"Raised her yourself, did you?"

"Yes!" shouted Crittenden angrily.

"That's all!" said Angy briefly, and Isaac Crittenden sank back into his chair, dazed at the very unexpectedness of his escape. It was a perilous line of questioning that his former roustabout had taken up, leading close to the stealing of Upton's cattle and the seizing of Pecos Dalhart's herd, but at the very moment when he might have sprung the mine Angy had withheld his hand. The gaunt cowman tottered to his seat in a smother of perspiration, and Shepherd Kilkenny, after a moment's consideration, decided to make his hand good by calling a host of witnesses.

They came into court, one after the other, the hard-faced gun-men that Crittenden kept about his place, and with the unblinking assurance of men who gamble even with life itself they swore to the stereotyped facts, while Angy said never a word.

"The People rest!" announced the district attorney at last, and lay back smiling in his chair to see what his opponent would spring.

"Your Honor and gentlemen of the jury," began Angevine Thorne, speaking with the easy confidence of a barrister, "the prosecution has gone to great lengths to prove that Pecos Dalhart branded this calf. The defence freely admits that act, but denies all felonious intent. We will show you, gentlemen of the jury, that at the time he branded the animal it was by law and right his own, and that during his absence it had been feloniously and unlawfully branded into the Spectacle brand by the complaining witness, Isaac Crittenden. Mr. Dalhart, will you please take the stand!"
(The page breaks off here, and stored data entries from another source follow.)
-- ==== Sys2Proof/Laws/Flags.lean ====
section
/-! SUPPORT. What each operation of Machine/Flags.lean touches at most, and that it keeps the ledgers and the byte stores in form (Chg). -/

namespace Sys2Proof.Machine

open Sys2Proof

variable {ps : List Part} {r s t : State}



theorem Chg.fillCapture {a1 a2 a3 a4 a5} (h : Chg ps r s) (hs : [Part.regs] ⊆ ps) : Chg ps r (State.fillCapture s a1 a2 a3 a4 a5) :=
  ((((((h.setFld (within hs (by decide))).setFld (within hs (by decide))).setWord (within hs (by decide))).setWord (within hs (by decide))).setWord (within hs (by decide))).setFld (within hs (by decide)))

theorem Chg.capture {a1 a2 a3 a4 a5} (h : Chg ps r s) (hs : [Part.regs, .out, .hif] ⊆ ps) : Chg ps r (State.capture s a1 a2 a3 a4 a5) := by
  unfold State.capture
  extract_lets -underBinder v0 v1
  have hv0 : Chg ps r v0 := by
    unfold v0
    exact (h.countUp (within hs (by decide)))
  clear_value v0
  have hv1 : Chg ps r v1 := by
    unfold v1
    exact ((hv0.setFld (within hs (by decide))).countFld (within hs (by decide)))
  clear_value v1
  exact (Chg.ite ((hv0.fillCapture (within hs (by decide))).event (within hs (by decide))) (Chg.ite ((hv1.fillCapture (within hs (by decide))).event (within hs (by decide))) hv1))

theorem Chg.logLoss (h : Chg ps r s) (hs : [Part.regs, .out, .flt, .hif] ⊆ ps) : Chg ps r (State.logLoss s) := by
  unfold State.logLoss
  extract_lets -underBinder v0 v1
  have hv0 : Chg ps r v0 := by
    unfold v0
    exact ((h.countUp (within hs (by decide))).event (within hs (by decide)))
  clear_value v0
  exact (Chg.putFlt hv0 (within hs (by decide)))

theorem Chg.enqueue {a1} (h : Chg ps r s) (hs : [Part.flt] ⊆ ps) : Chg ps r (State.enqueue s a1) :=
  (Chg.putFlt h (within hs (by decide)))

theorem Chg.journal {a1} (h : Chg ps r s) (hs : [Part.regs, .out, .flt, .hif] ⊆ ps) : Chg ps r (State.journal s a1) := by
  unfold State.journal
  extract_lets -underBinder v0 v1 v2 v3
  clear_value v0
  have hv1 : Chg ps r v1 := by
    unfold v1
    exact (Chg.ite h (Chg.putFlt h (within hs (by decide))))
  clear_value v1
  have hv2 : Chg ps r v2 := by
    unfold v2
    exact (Chg.ite (hv1.event (within hs (by decide))) hv1)
  clear_value v2
  clear_value v3
  exact (Chg.ite (hv2.enqueue (within hs (by decide))) (Chg.ite (((Chg.putFlt hv2 (within hs (by decide))).enqueue (within hs (by decide))).logLoss (within hs (by decide))) (hv2.logLoss (within hs (by decide)))))

theorem Chg.journalBytes {a1 a2 a3} (h : Chg ps r s) (hs : [Part.mem] ⊆ ps) : Chg ps r (State.journalBytes s a1 a2 a3) := by
  unfold State.journalBytes
  generalize LogRec.bytes a3 a3.recoveries = bs
  generalize a1 * 2 ^ 43 + a2 * 64 = q
  refine h.putBytes hs (fun k => ?_)
  exact ⟨k.1, k.2.1, k.2.2.1, k.2.2.2.1, smWf_cWrite k.2.2.2.2.1 _ _, k.2.2.2.2.2⟩

theorem Chg.durable {a1} (h : Chg ps r s) (hs : [Part.regs, .flt, .mem] ⊆ ps) : Chg ps r (State.durable s a1) := by
  unfold State.durable
  refine Chg.ite ?_ ?_
  · extract_lets -underBinder v0 v1
    clear_value v0
    exact ((Chg.putFlt h (within hs (by decide))).journalBytes (within hs (by decide)))
  · extract_lets -underBinder v2 v3 v4
    clear_value v3
    exact (((Chg.putFlt h (within hs (by decide))).setWord (within hs (by decide))).journalBytes (within hs (by decide)))

theorem Chg.journalFatal {a1} (h : Chg ps r s) (hs : [Part.regs, .out, .flt, .hif] ⊆ ps) : Chg ps r (State.journalFatal s a1) :=
  (Chg.ite (Chg.putFlt h (within hs (by decide))) (Chg.ite ((Chg.putFlt h (within hs (by decide))).logLoss (within hs (by decide))) (Chg.ite (Chg.putFlt h (within hs (by decide))) (h.logLoss (within hs (by decide))))))

theorem Chg.countCe {a1 a2} (h : Chg ps r s) (hs : [Part.flt] ⊆ ps) : Chg ps r (State.countCe s a1 a2) := by
  unfold State.countCe
  extract_lets -underBinder v0 v1
  exact (Chg.ite (Chg.putFlt h (within hs (by decide))) (Chg.putFlt h (within hs (by decide))))

theorem Chg.ringDrop {a1} (h : Chg ps r s) (hs : [Part.regs, .ledgers, .cad] ⊆ ps) : Chg ps r (State.ringDrop s a1) := by
  unfold State.ringDrop
  extract_lets -underBinder v0 v1 v2
  have hv1 : Chg ps r v1 := by
    unfold v1
    exact ((h.reclaim (within hs (by decide))).reclaim (within hs (by decide)))
  clear_value v1
  exact (Chg.putCad hv1 (within hs (by decide)))

theorem Chg.leaveRun {a1} (h : Chg ps r s) (hs : [Part.regs, .ledgers, .cad] ⊆ ps) : Chg ps r (State.leaveRun s a1) :=
  (Chg.ite (h.ringDrop (within hs (by decide))) h)

theorem Chg.faultFatal {a1} (h : Chg ps r s) (hs : [Part.regs, .ledgers, .out, .flt, .hif, .cad] ⊆ ps) : Chg ps r (State.faultFatal s a1) := by
  unfold State.faultFatal
  extract_lets -underBinder v0 v1
  have hv0 : Chg ps r v0 := by
    unfold v0
    exact ((h.leaveRun (within hs (by decide))).setSt (within hs (by decide)))
  clear_value v0
  exact (Chg.putFlt hv0 (within hs (by decide)))

theorem Chg.roleOut {a1} (h : Chg ps r s) (hs : [Part.regs] ⊆ ps) : Chg ps r (State.roleOut s a1) := by
  unfold State.roleOut
  extract_lets -underBinder v0 v1
  exact (Chg.ite (h.setFld (within hs (by decide))) h)

theorem Chg.fatalSeq {a1 a2} (h : Chg ps r s) (hs : [Part.regs, .ledgers, .out, .flt, .pow, .hif, .cad] ⊆ ps) : Chg ps r (State.fatalSeq s a1 a2) := by
  unfold State.fatalSeq
  extract_lets -underBinder v0 v1 v2 v3 v4 v5 v6
  have hv0 : Chg ps r v0 := by
    unfold v0
    exact (h.faultFatal (within hs (by decide)))
  clear_value v0
  have hv2 : Chg ps r v2 := by
    unfold v2
    exact (Chg.putPow hv0 (within hs (by decide)))
  clear_value v2
  have hv3 : Chg ps r v3 := by
    unfold v3
    exact (Chg.ite (hv2.setWord (within hs (by decide))) hv2)
  clear_value v3
  have hv4 : Chg ps r v4 := by
    unfold v4
    exact (hv3.event (within hs (by decide)))
  clear_value v4
  have hv5 : Chg ps r v5 := by
    unfold v5
    exact (Chg.foldl hv4 (fun _ _ h7 => (h7.faultFatal (within hs (by decide)))))
  clear_value v5
  have hv6 : Chg ps r v6 := by
    unfold v6
    exact (Chg.ite (((hv5.setFld (within hs (by decide))).event (within hs (by decide))).roleOut (within hs (by decide))) hv5)
  clear_value v6
  exact (hv6.journalFatal (within hs (by decide)))

theorem Chg.closeRec {a1} (h : Chg ps r s) (hs : [Part.flt] ⊆ ps) : Chg ps r (State.closeRec s a1) :=
  (Chg.putFlt h (within hs (by decide)))

theorem Chg.setRcv {a1 a2} (h : Chg ps r s) (hs : [Part.flt] ⊆ ps) : Chg ps r (State.setRcv s a1 a2) :=
  (Chg.putFlt h (within hs (by decide)))

theorem Chg.fencePanel {a1} (h : Chg ps r s) (hs : [Part.regs, .ledgers, .out, .flt, .hif, .pan] ⊆ ps) : Chg ps r (State.fencePanel s a1) := by
  unfold State.fencePanel
  extract_lets -underBinder v0 v1 v2 v3 v4 v5 v6 v7 v8 v9
  clear_value v0
  clear_value v1
  have hv2 : Chg ps r v2 := by
    unfold v2
    exact (h.reclaim (within hs (by decide)))
  clear_value v2
  clear_value v3
  clear_value v4
  clear_value v5
  have hv6 : Chg ps r v6 := by
    unfold v6
    exact (hv2.setCanvas (within hs (by decide)))
  clear_value v6
  have hv7 : Chg ps r v7 := by
    unfold v7
    exact (hv6.setPanel (within hs (by decide)))
  clear_value v7
  have hv8 : Chg ps r v8 := by
    unfold v8
    exact (Chg.foldl hv7 (fun _ _ h10 => (h10.setWord (within hs (by decide)))))
  clear_value v8
  clear_value v9
  exact (Chg.ite (((hv8.setWord (within hs (by decide))).event (within hs (by decide))).journal (within hs (by decide))) (hv8.setCanvas (within hs (by decide))))

theorem Chg.errSeen {a1} (h : Chg ps r s) (hs : [Part.flt] ⊆ ps) : Chg ps r (State.errSeen s a1) :=
  (Chg.putFlt h (within hs (by decide)))

theorem Chg.fence {a1} (h : Chg ps r s) (hs : [Part.regs, .ledgers, .out, .flt, .hif, .pan, .cad] ⊆ ps) : Chg ps r (State.fence s a1) := by
  unfold State.fence
  extract_lets -underBinder v0
  have hv0 : Chg ps r v0 := by
    unfold v0
    exact (((h.errSeen (within hs (by decide))).leaveRun (within hs (by decide))).setSt (within hs (by decide)))
  clear_value v0
  exact (Chg.ite (hv0.fencePanel (within hs (by decide))) hv0)

theorem Chg.escalate {a1 a2 a3 a4 a5 a6 a7} (h : Chg ps r s) (hs : [Part.regs, .ledgers, .out, .flt, .pow, .hif, .pan, .cad] ⊆ ps) : Chg ps r (State.escalate s a1 a2 a3 a4 a5 a6 a7) := by
  unfold State.escalate
  extract_lets -underBinder v0 v1 v2 v3 v4 v5 v6 v7
  have hv0 : Chg ps r v0 := by
    unfold v0
    exact ((h.event (within hs (by decide))).countUp (within hs (by decide)))
  clear_value v0
  have hv1 : ∀ z0, Chg ps r z0 → Chg ps r (v1 z0) := by
    intro x8 h9
    unfold v1
    split
    · rename_i y10 y11
      exact (h9.closeRec (within hs (by decide)))
    · rename_i y12
      exact h9
  have hv2 : ∀ z0 z1, Chg ps r z0 → Chg ps r (v2 z0 z1) := by
    intro x13 x14 h15
    unfold v2
    exact (h15.journal (within hs (by decide)))
  have hv3 : Chg ps r v3 := by
    unfold v3
    exact (hv2 _ _ hv0)
  clear_value v3
  have hv4 : Chg ps r v4 := by
    unfold v4
    exact (hv3.journal (within hs (by decide)))
  clear_value v4
  have hv5 : Chg ps r v5 := by
    unfold v5
    exact (((hv4.leaveRun (within hs (by decide))).setSt (within hs (by decide))).event (within hs (by decide)))
  clear_value v5
  clear_value v6
  have hv7 : Chg ps r v7 := by
    unfold v7
    exact ((hv2 _ _ hv0).fence (within hs (by decide)))
  clear_value v7
  refine Chg.ite ?_ ?_
  · exact ((hv1 _ (hv2 _ _ hv0)).fatalSeq (within hs (by decide)))
  · refine Chg.ite ?_ ?_
    · refine Chg.ite ?_ ?_
      · exact (hv1 _ (hv5.setRcv (within hs (by decide))))
      · refine Chg.ite ?_ ?_
        · exact (hv1 _ hv7)
        · split
          · rename_i y16 y17
            exact (Chg.putFlt hv7 (within hs (by decide)))
          · rename_i y18
            exact hv7
    · exact (hv1 _ (hv2 _ _ hv0))

theorem Chg.collect {a1 a2 a3 a4 a5 a6} (h : Chg ps r s) (hs : [Part.regs, .ledgers, .out, .flt, .pow, .hif, .pan, .cad] ⊆ ps) : Chg ps r (State.collect s a1 a2 a3 a4 a5 a6) := by
  unfold State.collect
  extract_lets -underBinder v0
  have hv0 : Chg ps r v0 := by
    unfold v0
    exact (h.errSeen (within hs (by decide)))
  clear_value v0
  refine Chg.ite ?_ ?_
  · exact (hv0.countCe (within hs (by decide)))
  · split
    · rename_i y1 y2 y3 y4
      extract_lets -underBinder v5 v6 v7
      clear_value v5
      clear_value v6
      have hv7 : Chg ps r v7 := by
        unfold v7
        exact (Chg.putFlt hv0 (within hs (by decide)))
      clear_value v7
      exact (Chg.ite (hv7.fatalSeq (within hs (by decide))) hv7)
    · rename_i y8 y9
      refine Chg.ite ?_ ?_
      · exact (hv0.fatalSeq (within hs (by decide)))
      · split
        · rename_i y10 y11
          exact (hv0.escalate (within hs (by decide)))
        · rename_i y12 y13 y14
          extract_lets -underBinder v15 v16 v17
          clear_value v15
          clear_value v16
          have hv17 : Chg ps r v17 := by
            unfold v17
            exact (Chg.putFlt hv0 (within hs (by decide)))
          clear_value v17
          exact ((hv17.event (within hs (by decide))).journal (within hs (by decide)))

theorem Chg.report {a1 a2 a3 a4 a5} (h : Chg ps r s) (hs : [Part.regs, .ledgers, .out, .flt, .pow, .hif, .pan, .cad] ⊆ ps) : Chg ps r (State.report s a1 a2 a3 a4 a5) := by
  unfold State.report
  extract_lets -underBinder v0 v1 v2 v3
  have hv1 : Chg ps r v1 := by
    unfold v1
    exact (h.capture (within hs (by decide)))
  clear_value v1
  have hv3 : Chg ps r v3 := by
    unfold v3
    exact (Chg.ite hv1 (Chg.putFlt hv1 (within hs (by decide))))
  clear_value v3
  exact (Chg.ite h (Chg.ite hv1 (hv3.collect (within hs (by decide)))))

end Sys2Proof.Machine
end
Awkward and shamefaced in the presence of the multitude and painfully conscious of his jail clothes, Pecos mounted to the stand and turned to face his inquisitor. They had rehearsed the scene before—for Babe Thorne was not altogether ignorant of a lawyer's wiles—and his examination went off as smoothly as Kilkenny's examination of Crit, down to the point where Pecos was rudely pounced upon and roped while he was branding his spotted calf. Then it was that Angevine Thorne's voice began to ring like a trumpet, and as he came to the crucial question the audience stood motionless to listen.

"Now, Mr. Dalhart," he clarioned, "you say that you purposely barred the Spectacle brand upon this calf and burned your own brand, which was a Monkey-wrench, below it? What was your reason for that act?"

"My reason was that the calf was mine!" cried Pecos, rising angrily to his feet. "When I first come to Verde Crossing I bought an old spotted cow and her calf from José Garcia and branded them with a Monkey-wrench on the ribs—I kept her around my camp for a milk cow. That first calf growed up and she was jest comin' in with another one when I went to New Mexico last Fall. Well, when I came back last Spring I hadn't got into town yet when I come across my old milk cow with her ears all chopped up and her brand burned over and this little calf, lookin' jest like her, with a Spectacle brand burned on his ribs. That made me mad and I was jest ventin' the calf back to a Monkey-wrench when Crittenden and his cowboys jumped in and roped me!"

"You say that you bought the mother of this calf from José Garcia?"